theorem attempt_grants (covered : (f.cost : Int) ≤ available a) : attempt j e f s = some (grant j e f s) := by
  have reserved : reservationAnswer a f.cost (hasColour e.sides) = .reserved := by
    unfold reservationAnswer
    rw [if_neg free, if_neg (not_lt.mpr covered)]
  rw [attempt_account verified supplied known, reserved]

end Attempt

/-! ### The granted sheet (R60) -/

theorem jobOf_putJob {jt : JobTable} {handle : Nat} {j r : Job} (found : jobOf jt handle = some j) (mine : r.handle = handle) :
    jobOf (putJob r jt) handle = some r := by
  obtain ⟨small, generation, _⟩ := jobOf_slot found
  have slot : (putJob r jt).slots.get (slotOf handle) = { jt.slots.get (slotOf handle) with job := some r } := by
    subst mine
    exact get_set_self _ _ _
  rw [jobOf, slot, if_pos]
  rw [Bool.and_eq_true]
  exact ⟨decide_eq_true small, beq_iff_eq.mpr generation⟩

theorem grantedSheet_suspect (s : State) (j : Job) (e : StagingEntry) (f : Figures) :
    (grantedSheet s j e f).nonGenuine = true
      ↔ ∃ i reason, i ∈ requiredSlots e.sides ∧ (s.cbc.slots.get i).verification = .suspect reason := by
  simp only [grantedSheet, List.any_eq_true, slotRecord]
  constructor
  · rintro ⟨i, needs, suspect⟩
    split at suspect
    · next reason is => exact ⟨i, reason, needs, is⟩
    · cases suspect
  · rintro ⟨i, reason, needs, is⟩
    exact ⟨i, needs, by rw [is]⟩

theorem engineSheet_image (instant : Nat) (j : Job) (e : StagingEntry) : (engineSheet instant j e).image =
    List.zipWith (fun side bands => match side with
      | .blank => []
      | .page n _ => bands.mapIdx fun k data =>
          { header := bandHeader instant j n (k + 1) data.length, data := data }) e.sides e.image := by
  refine congrArg (fun under => List.zipWith under e.sides e.image) (funext₂ fun side bands => ?_)
  cases side <;> rfl

section Grant

variable {j : Job} {e : StagingEntry} {f : Figures} {s : State}

/-- The part with the sheet of a grant in the path, before the job's record takes it. -/
def sheetGranted (j : Job) (e : StagingEntry) (f : Figures) (s : State) : State :=
  let t := updateAccount j.owner (reserve f.cost) s
  { t with spm := { t.spm with
    sheets := t.spm.sheets ++ [grantedSheet s j e f], staging := t.spm.staging.tail, requestPending := false
    engineOut := some (engineSheet t.clock j e) } }

theorem grant_eq (found : jobOf s.jt e.handle = some j) : grant j e f s =
    setJob { j with nextSheet := e.index + 1, inFlight := j.inFlight + 1 } (sheetGranted j e f s) := by
  have found : jobOf (sheetGranted j e f s).jt e.handle = some j := by
    rw [sheetGranted, updateAccount_jt]
    exact found
  change changeJob e.handle _ (sheetGranted j e f s) = _
  rw [changeJob, found]

theorem sheetGranted_spm : (sheetGranted j e f s).spm = { s.spm with
    sheets := s.spm.sheets ++ [grantedSheet s j e f], staging := s.spm.staging.tail, requestPending := false
    engineOut := some (engineSheet s.clock j e) } := by
  simp only [sheetGranted, updateAccount_spm, updateAccount_clock]

theorem sheetGranted_frame : (sheetGranted j e f s).settings = s.settings ∧ (sheetGranted j e f s).cbc = s.cbc
    ∧ (sheetGranted j e f s).smc = s.smc ∧ (sheetGranted j e f s).fm = s.fm ∧ (sheetGranted j e f s).jt = s.jt
    ∧ (sheetGranted j e f s).accounts
        = s.accounts.map fun b => if b.id = j.owner then { b with reserved := b.reserved + f.cost } else b := by
  simp only [sheetGranted, updateAccount_settings, updateAccount_cbc, updateAccount_smc, updateAccount_fm, updateAccount_jt,
    updateAccount_accounts, changeAccount, reserve, and_self]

══════════

## What needs to be done
Reproduce exactly the entries above, limited to the lines from the one with "exact get_set_self _ _ _" through the one with "fun k data =>", both included.

## Task result
    exact get_set_self _ _ _
  rw [jobOf, slot, if_pos]
  rw [Bool.and_eq_true]
  exact ⟨decide_eq_true small, beq_iff_eq.mpr generation⟩

theorem grantedSheet_suspect (s : State) (j : Job) (e : StagingEntry) (f : Figures) :
    (grantedSheet s j e f).nonGenuine = true
      ↔ ∃ i reason, i ∈ requiredSlots e.sides ∧ (s.cbc.slots.get i).verification = .suspect reason := by
  simp only [grantedSheet, List.any_eq_true, slotRecord]
  constructor
  · rintro ⟨i, needs, suspect⟩
    split at suspect
    · next reason is => exact ⟨i, reason, needs, is⟩
    · cases suspect
  · rintro ⟨i, reason, needs, is⟩
    exact ⟨i, needs, by rw [is]⟩

theorem engineSheet_image (instant : Nat) (j : Job) (e : StagingEntry) : (engineSheet instant j e).image =
    List.zipWith (fun side bands => match side with
      | .blank => []
      | .page n _ => bands.mapIdx fun k data =>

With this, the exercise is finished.